Repository files navigation

Jetstreamer

Crates.io Docs.rs CI

Overview

Jetstreamer is a high-throughput Solana backfilling and research toolkit designed to stream historical chain data live over the network from Project Yellowstone's Old Faithful archive, which is a comprehensive open source archive of all Solana blocks and transactions from genesis to the current tip of the chain. Given the right hardware and network connection, Jetstreamer can stream data at over 2.7M TPS to a local Jetstreamer plugin or geyser plugin. Higher speeds are possible with better hardware (in our case 64 core CPU, 30 Gbps+ network for the 2.7M TPS record).

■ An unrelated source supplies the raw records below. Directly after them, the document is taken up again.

theorem State.pairLeave_kept (s : State) (n : Nat) : Kept [.cores, .lsc, .ssm, .reg .LSC_STAT, .reg .SSM_WDSTATn] s
    (State.pairLeave s n) := by
  unfold State.pairLeave
  try dsimp only
  repeat' first
    | with_reducible exact .refl _ _ | with_reducible assumption | with_reducible refine .ite ?_ ?_
    | with_reducible apply Kept.via (State.setFld_kept (.SSM_WDSTATn _) ..)
    | with_reducible apply Kept.via (State.setPair_kept ..) | with_reducible apply Kept.via (State.setWd_kept ..)
    | with_reducible apply Kept.via (State.setLscStat_kept ..) | with_reducible apply Kept.via (State.evcRefresh_kept ..)
    | with_reducible apply Kept.via (State.bootCore_kept ..) | with_reducible refine .each (fun _ _ => ?_) ?_ | exact rfl

/-- A source of pair reach resets no more than pairs. -/
theorem State.assertPair_kept (s : State) (id pairs : Nat) (h : s.reachOf id pairs = 0) : Kept [.po, .cores, .lsc, .rst,
    .reg .PST_SLEEP, .reg .LSC_STAT, .reg .SSM_WDSTATn, .reg .RST_CAUSE, .reg .RST_PEND] s (State.assertSource s id pairs) := by
  unfold State.assertSource
  dsimp only
  rw [if_pos h]
  repeat' first
    | with_reducible exact .refl _ _ | with_reducible assumption | with_reducible refine .ite ?_ ?_
    | with_reducible apply Kept.via (State.pairClear_kept ..) | with_reducible apply Kept.via (State.syncPend_kept ..)
    | with_reducible apply Kept.via (State.recordCause_kept ..) | with_reducible refine .each (fun _ _ => ?_) ?_
    | (intro p; cases p <;> first | exact .inl (List.mem_of_elem_eq_true rfl) | exact .inr rfl | exact .inr True.intro)
    | exact rfl | split | dsimp only | with_reducible refine .update rfl rfl rfl ?_ ?_

theorem State.pairDue_kept (s : State) : Kept [.po, .cores, .lsc, .rst, .reg .PST_SLEEP, .reg .LSC_STAT, .reg .SSM_WDSTATn,
    .reg .RST_CAUSE, .reg .RST_PEND] s (State.pairDue s) := by
  unfold State.pairDue
  split
  · refine .via (State.assertPair_kept _ 9 _ rfl) rfl (.update rfl rfl rfl ?_ (.refl _ _))
    intro p; cases p <;> first | exact .inl (List.mem_of_elem_eq_true rfl) | exact .inr rfl | exact .inr True.intro
  · exact .refl _ _

theorem State.tryPairs_kept (s : State) : Kept [.cores, .lsc, .ssm, .rst, .reg .LSC_STAT, .reg .SSM_WDSTATn, .reg .RST_EVT] s
    (State.tryPairs s) := by
  unfold State.tryPairs
  try dsimp only
  repeat' first
    | with_reducible exact .refl _ _ | with_reducible assumption | with_reducible refine .ite ?_ ?_
    | with_reducible apply Kept.via (State.setFlag_kept (.RST_EVT) ..)
    | with_reducible apply Kept.via (State.pairLeave_kept ..) | with_reducible refine .each (fun _ _ => ?_) ?_
    | (intro p; cases p <;> first | exact .inl (List.mem_of_elem_eq_true rfl) | exact .inr rfl | exact .inr True.intro)
    | exact rfl | split | dsimp only | with_reducible refine .update rfl rfl rfl ?_ ?_

theorem State.sampleSplit_kept (s : State) : Kept [.split, .regs] s (State.sampleSplit s) := by
  have h : ∀ r : FMap Word, r = (s.regs.filter fun p => p.1 < R.EVC_SRCm 1 || R.EVC_SRCm 256 < p.1) → Kept [.split, .regs] s
      (State.setFld { s with split := s.bootSplit, regs := r } R.LSC_CFG F.LSC_CFG_SPLIT (b2n s.bootSplit)).evcSplitTargets := by
    intro r e
    refine .via (State.evcSplitTargets_kept _) rfl (.via (State.setFld_kept .LSC_CFG ..) rfl ?_)
    refine ⟨⟨fun p => ?_, fun _ => .inl (List.mem_of_elem_eq_true rfl)⟩, id, fun h => ?_⟩
    · cases p <;> first | exact .inl (List.mem_of_elem_eq_true rfl) | exact .inr rfl | exact .inr True.intro
    · rw [e]; exact FMap.wf_filter h
  unfold State.sampleSplit
  split
  · exact Kept.refl _ _
  · exact h _ rfl

theorem State.tryRelease_kept (s : State) : Kept [.split, .regs, .eng, .mdl, .ldg, .cores, .lsc, .ssm, .rst] s
    (State.tryRelease s) := by
  unfold State.tryRelease
  try dsimp only
  repeat' first
    | with_reducible exact .refl _ _ | with_reducible assumption | with_reducible refine .ite ?_ ?_
    | with_reducible apply Kept.via (State.ssmEnd_kept ..) | with_reducible apply Kept.via (State.tryPairs_kept ..)
    | with_reducible apply Kept.via (State.sampleSplit_kept ..)
    | (intro p; cases p <;> first | exact .inl (List.mem_of_elem_eq_true rfl) | exact .inr rfl | exact .inr True.intro)
    | exact rfl | split | dsimp only | with_reducible refine .update rfl rfl rfl ?_ ?_

theorem State.releaseSource_kept (s : State) (id pairs : Nat) : Kept [.split, .regs, .eng, .mdl, .ldg, .cores, .lsc, .ssm,
    .rst] s (State.releaseSource s id pairs) := by
  unfold State.releaseSource
  try dsimp only
  repeat' first
    | with_reducible exact .refl _ _ | with_reducible assumption | with_reducible apply Kept.via (State.syncPend_kept ..)
    | with_reducible apply Kept.via (State.tryRelease_kept ..)
    | (intro p; cases p <;> first | exact .inl (List.mem_of_elem_eq_true rfl) | exact .inr rfl | exact .inr True.intro)
    | exact rfl | dsimp only | with_reducible refine .update rfl rfl rfl ?_ ?_

theorem State.wake_kept (s : State) (src : Nat) : Kept (Part.allBut [.variant, .split, .bootSplit, .up, .gf, .driveEn, .actEn,
    .recovery, .resp, .pending]) s (State.wake s src) := by
  unfold State.wake
  try dsimp only
  repeat' first
    | with_reducible exact .refl _ _ | with_reducible assumption | with_reducible refine .ite ?_ ?_
    | with_reducible apply Kept.via (State.incSat_kept (.LDG_KAWAKE) ..)
    | with_reducible apply Kept.via (State.setFld_kept (.RST_WAKE) ..)
    | with_reducible apply Kept.via (State.setReg_kept (.RST_WAKE) ..)
    | with_reducible apply Kept.via (State.journalFree_kept ..) | with_reducible apply Kept.via (State.powerClear_kept ..)
    | with_reducible apply Kept.via (State.recordCause_kept ..) | with_reducible apply Kept.via (State.causesBack_kept ..)
    | (intro p; cases p <;> first | exact .inl (List.mem_of_elem_eq_true rfl) | exact .inr rfl | exact .inr True.intro)
    | exact rfl | split | dsimp only | with_reducible refine .update rfl rfl rfl ?_ ?_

Jetstreamer exposes three companion crates:

  • jetstreamer – the primary facade that wires firehose ingestion into your plugins through JetstreamerRunner.
  • jetstreamer-firehose – async helpers for downloading, compacting, and replaying Old Faithful CAR archives at scale.
  • jetstreamer-plugin – a trait-based framework for building structured observers with ClickHouse-friendly batching and runtime metrics.
  • jetstreamer-utils - utils used by the Jetstreamer ecosystem.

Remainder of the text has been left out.